- _DIRECTIONS FOR THIS TASK_:
Only the lines from the opening of the material through the one containing "REPORTS_STOP (R188). -/" should be reproduced, each exactly as it stands.

- _DATA PROVIDED_:

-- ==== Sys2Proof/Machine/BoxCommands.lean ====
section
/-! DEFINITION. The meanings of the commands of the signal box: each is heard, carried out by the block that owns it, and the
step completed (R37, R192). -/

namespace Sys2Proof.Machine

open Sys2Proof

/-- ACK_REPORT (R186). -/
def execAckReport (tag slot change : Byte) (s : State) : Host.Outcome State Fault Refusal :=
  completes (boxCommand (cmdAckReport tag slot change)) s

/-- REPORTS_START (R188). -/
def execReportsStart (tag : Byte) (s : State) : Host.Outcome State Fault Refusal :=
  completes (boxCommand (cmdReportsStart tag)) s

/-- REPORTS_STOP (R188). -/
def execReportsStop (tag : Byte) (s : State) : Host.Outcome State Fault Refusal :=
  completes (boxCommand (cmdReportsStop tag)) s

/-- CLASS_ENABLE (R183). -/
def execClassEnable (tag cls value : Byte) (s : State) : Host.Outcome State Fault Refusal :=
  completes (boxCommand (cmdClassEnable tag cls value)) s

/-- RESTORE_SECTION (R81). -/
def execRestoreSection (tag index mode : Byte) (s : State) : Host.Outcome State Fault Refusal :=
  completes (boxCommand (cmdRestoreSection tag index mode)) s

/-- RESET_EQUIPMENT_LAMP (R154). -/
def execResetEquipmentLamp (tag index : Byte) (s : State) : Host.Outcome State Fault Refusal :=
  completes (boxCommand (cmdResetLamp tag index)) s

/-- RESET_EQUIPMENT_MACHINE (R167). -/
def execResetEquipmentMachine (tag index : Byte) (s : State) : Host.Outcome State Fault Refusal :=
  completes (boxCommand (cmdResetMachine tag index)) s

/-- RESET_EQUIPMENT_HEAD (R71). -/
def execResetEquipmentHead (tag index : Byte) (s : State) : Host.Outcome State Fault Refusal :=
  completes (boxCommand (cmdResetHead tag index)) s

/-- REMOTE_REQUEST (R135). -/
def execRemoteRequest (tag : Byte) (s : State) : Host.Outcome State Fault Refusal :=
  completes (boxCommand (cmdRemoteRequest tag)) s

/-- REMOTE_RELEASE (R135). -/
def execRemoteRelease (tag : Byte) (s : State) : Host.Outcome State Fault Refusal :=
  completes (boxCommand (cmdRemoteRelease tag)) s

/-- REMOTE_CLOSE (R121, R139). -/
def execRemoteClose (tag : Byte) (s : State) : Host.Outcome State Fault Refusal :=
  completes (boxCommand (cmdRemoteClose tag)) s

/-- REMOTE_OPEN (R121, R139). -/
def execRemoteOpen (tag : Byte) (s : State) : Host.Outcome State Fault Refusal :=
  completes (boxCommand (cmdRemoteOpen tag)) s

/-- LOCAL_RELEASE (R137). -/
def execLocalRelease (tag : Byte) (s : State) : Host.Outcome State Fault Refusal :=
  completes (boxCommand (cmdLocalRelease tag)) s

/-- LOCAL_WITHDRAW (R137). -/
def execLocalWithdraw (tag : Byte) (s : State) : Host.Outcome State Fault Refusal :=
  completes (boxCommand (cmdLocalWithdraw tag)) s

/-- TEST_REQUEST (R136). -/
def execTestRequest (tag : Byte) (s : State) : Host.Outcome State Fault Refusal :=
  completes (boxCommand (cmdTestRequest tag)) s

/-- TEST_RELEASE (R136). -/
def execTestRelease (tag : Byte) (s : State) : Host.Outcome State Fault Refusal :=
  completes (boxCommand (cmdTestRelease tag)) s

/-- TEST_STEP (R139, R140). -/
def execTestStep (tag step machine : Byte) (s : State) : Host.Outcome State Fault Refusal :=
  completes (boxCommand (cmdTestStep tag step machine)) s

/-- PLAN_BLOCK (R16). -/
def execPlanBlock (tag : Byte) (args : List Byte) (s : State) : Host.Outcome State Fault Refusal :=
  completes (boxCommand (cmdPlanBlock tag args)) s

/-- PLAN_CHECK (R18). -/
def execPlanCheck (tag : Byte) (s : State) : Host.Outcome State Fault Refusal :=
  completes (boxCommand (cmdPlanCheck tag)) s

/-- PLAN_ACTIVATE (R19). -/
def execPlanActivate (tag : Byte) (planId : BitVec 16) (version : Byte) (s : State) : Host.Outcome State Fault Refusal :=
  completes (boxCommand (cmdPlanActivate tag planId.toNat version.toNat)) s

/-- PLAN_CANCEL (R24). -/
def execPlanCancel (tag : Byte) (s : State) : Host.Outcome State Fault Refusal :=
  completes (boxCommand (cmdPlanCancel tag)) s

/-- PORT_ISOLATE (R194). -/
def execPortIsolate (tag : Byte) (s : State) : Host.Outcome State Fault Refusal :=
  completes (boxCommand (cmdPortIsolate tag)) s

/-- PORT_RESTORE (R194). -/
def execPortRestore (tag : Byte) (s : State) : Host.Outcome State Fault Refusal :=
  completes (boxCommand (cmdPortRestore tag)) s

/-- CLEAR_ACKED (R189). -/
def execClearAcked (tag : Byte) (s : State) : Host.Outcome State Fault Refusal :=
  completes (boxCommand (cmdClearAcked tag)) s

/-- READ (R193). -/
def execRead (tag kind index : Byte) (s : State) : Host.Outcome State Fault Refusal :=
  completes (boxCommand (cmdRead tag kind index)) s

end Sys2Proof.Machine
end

- _SOLVED PROBLEM_:
-- ==== Sys2Proof/Machine/BoxCommands.lean ====
section
/-! DEFINITION. The meanings of the commands of the signal box: each is heard, carried out by the block that owns it, and the
step completed (R37, R192). -/

namespace Sys2Proof.Machine

open Sys2Proof

/-- ACK_REPORT (R186). -/
def execAckReport (tag slot change : Byte) (s : State) : Host.Outcome State Fault Refusal :=
  completes (boxCommand (cmdAckReport tag slot change)) s

/-- REPORTS_START (R188). -/
def execReportsStart (tag : Byte) (s : State) : Host.Outcome State Fault Refusal :=
  completes (boxCommand (cmdReportsStart tag)) s

/-- REPORTS_STOP (R188). -/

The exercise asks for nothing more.